======== Data for this task

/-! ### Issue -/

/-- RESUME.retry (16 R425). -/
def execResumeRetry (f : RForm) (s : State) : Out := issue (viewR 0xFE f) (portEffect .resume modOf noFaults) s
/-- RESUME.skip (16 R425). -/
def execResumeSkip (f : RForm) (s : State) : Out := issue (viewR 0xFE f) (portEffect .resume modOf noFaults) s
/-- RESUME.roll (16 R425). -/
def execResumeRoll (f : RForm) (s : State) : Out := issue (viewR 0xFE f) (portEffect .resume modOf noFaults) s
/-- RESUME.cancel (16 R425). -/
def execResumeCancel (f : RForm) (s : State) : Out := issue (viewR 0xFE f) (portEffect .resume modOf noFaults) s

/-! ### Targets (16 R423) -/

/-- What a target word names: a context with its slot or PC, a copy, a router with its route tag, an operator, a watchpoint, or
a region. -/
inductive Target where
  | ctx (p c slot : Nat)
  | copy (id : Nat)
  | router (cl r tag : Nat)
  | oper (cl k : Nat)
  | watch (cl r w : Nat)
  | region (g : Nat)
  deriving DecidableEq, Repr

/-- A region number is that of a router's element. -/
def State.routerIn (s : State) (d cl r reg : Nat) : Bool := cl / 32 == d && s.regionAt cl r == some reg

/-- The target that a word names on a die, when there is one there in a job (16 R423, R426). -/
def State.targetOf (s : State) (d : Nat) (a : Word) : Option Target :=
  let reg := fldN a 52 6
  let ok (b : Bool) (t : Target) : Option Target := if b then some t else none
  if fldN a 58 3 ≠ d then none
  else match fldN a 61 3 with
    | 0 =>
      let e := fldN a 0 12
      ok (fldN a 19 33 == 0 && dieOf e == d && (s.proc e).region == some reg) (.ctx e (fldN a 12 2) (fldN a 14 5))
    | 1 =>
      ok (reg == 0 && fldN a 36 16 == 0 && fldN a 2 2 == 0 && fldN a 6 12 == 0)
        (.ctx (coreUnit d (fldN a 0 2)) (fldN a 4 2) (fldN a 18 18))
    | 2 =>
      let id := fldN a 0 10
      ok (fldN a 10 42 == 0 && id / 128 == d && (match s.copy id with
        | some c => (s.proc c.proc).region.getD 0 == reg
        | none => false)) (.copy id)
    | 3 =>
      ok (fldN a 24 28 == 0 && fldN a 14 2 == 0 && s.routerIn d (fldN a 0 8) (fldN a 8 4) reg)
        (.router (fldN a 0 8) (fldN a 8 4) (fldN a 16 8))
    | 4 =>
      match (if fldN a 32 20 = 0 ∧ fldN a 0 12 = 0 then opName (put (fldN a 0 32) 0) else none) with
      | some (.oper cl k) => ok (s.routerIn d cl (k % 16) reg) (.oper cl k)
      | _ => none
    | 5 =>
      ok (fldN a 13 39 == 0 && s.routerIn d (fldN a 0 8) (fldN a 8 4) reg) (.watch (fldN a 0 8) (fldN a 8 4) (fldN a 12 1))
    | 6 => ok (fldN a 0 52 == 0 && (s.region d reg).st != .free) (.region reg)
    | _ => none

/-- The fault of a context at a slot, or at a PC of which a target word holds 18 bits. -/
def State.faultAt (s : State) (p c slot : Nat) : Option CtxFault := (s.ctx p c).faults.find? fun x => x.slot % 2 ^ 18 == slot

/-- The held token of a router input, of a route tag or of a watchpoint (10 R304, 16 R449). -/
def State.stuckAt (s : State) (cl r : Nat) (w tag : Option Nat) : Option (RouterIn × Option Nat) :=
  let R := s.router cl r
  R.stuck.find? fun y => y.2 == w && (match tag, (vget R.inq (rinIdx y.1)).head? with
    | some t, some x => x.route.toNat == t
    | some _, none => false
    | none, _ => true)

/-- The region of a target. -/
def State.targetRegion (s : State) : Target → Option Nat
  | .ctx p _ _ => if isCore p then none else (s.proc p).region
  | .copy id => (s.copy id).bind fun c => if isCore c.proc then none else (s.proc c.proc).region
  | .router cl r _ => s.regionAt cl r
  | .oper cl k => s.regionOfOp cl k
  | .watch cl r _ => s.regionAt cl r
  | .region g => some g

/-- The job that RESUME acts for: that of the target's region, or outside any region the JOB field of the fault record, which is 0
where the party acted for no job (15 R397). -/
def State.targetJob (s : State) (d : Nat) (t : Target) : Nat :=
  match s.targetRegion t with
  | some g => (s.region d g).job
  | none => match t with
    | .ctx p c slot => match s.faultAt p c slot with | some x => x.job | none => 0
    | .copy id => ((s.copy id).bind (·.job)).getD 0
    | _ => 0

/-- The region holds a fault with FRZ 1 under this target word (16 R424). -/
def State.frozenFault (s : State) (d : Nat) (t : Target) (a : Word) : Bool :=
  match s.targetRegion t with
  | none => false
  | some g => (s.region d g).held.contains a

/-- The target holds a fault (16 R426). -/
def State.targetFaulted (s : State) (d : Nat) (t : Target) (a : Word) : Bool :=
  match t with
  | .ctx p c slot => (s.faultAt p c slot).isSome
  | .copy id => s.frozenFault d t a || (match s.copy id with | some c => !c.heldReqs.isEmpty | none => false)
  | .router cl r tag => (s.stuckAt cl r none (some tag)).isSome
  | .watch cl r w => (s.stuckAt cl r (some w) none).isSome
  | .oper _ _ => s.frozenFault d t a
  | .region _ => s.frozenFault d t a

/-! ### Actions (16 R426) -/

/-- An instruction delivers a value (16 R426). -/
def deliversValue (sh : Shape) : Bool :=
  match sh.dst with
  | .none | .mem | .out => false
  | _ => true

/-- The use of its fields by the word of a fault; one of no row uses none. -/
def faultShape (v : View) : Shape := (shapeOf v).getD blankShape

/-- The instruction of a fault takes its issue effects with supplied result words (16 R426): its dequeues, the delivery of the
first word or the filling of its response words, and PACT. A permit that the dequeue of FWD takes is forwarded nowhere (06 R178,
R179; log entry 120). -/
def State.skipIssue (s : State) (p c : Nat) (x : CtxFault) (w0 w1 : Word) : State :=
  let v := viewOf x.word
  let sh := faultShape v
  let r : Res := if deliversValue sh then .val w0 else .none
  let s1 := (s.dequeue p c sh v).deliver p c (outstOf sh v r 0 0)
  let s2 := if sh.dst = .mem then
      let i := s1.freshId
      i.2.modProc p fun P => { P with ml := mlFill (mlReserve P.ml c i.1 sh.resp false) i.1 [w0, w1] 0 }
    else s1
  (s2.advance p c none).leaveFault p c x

================

Problem requirements
Where does the string "RForm" occur in the listing above? Return every line that contains it.

Solved problem
def execResumeRetry (f : RForm) (s : State) : Out := issue (viewR 0xFE f) (portEffect .resume modOf noFaults) s
def execResumeSkip (f : RForm) (s : State) : Out := issue (viewR 0xFE f) (portEffect .resume modOf noFaults) s
def execResumeRoll (f : RForm) (s : State) : Out := issue (viewR 0xFE f) (portEffect .resume modOf noFaults) s
def execResumeCancel (f : RForm) (s : State) : Out := issue (viewR 0xFE f) (portEffect .resume modOf noFaults) s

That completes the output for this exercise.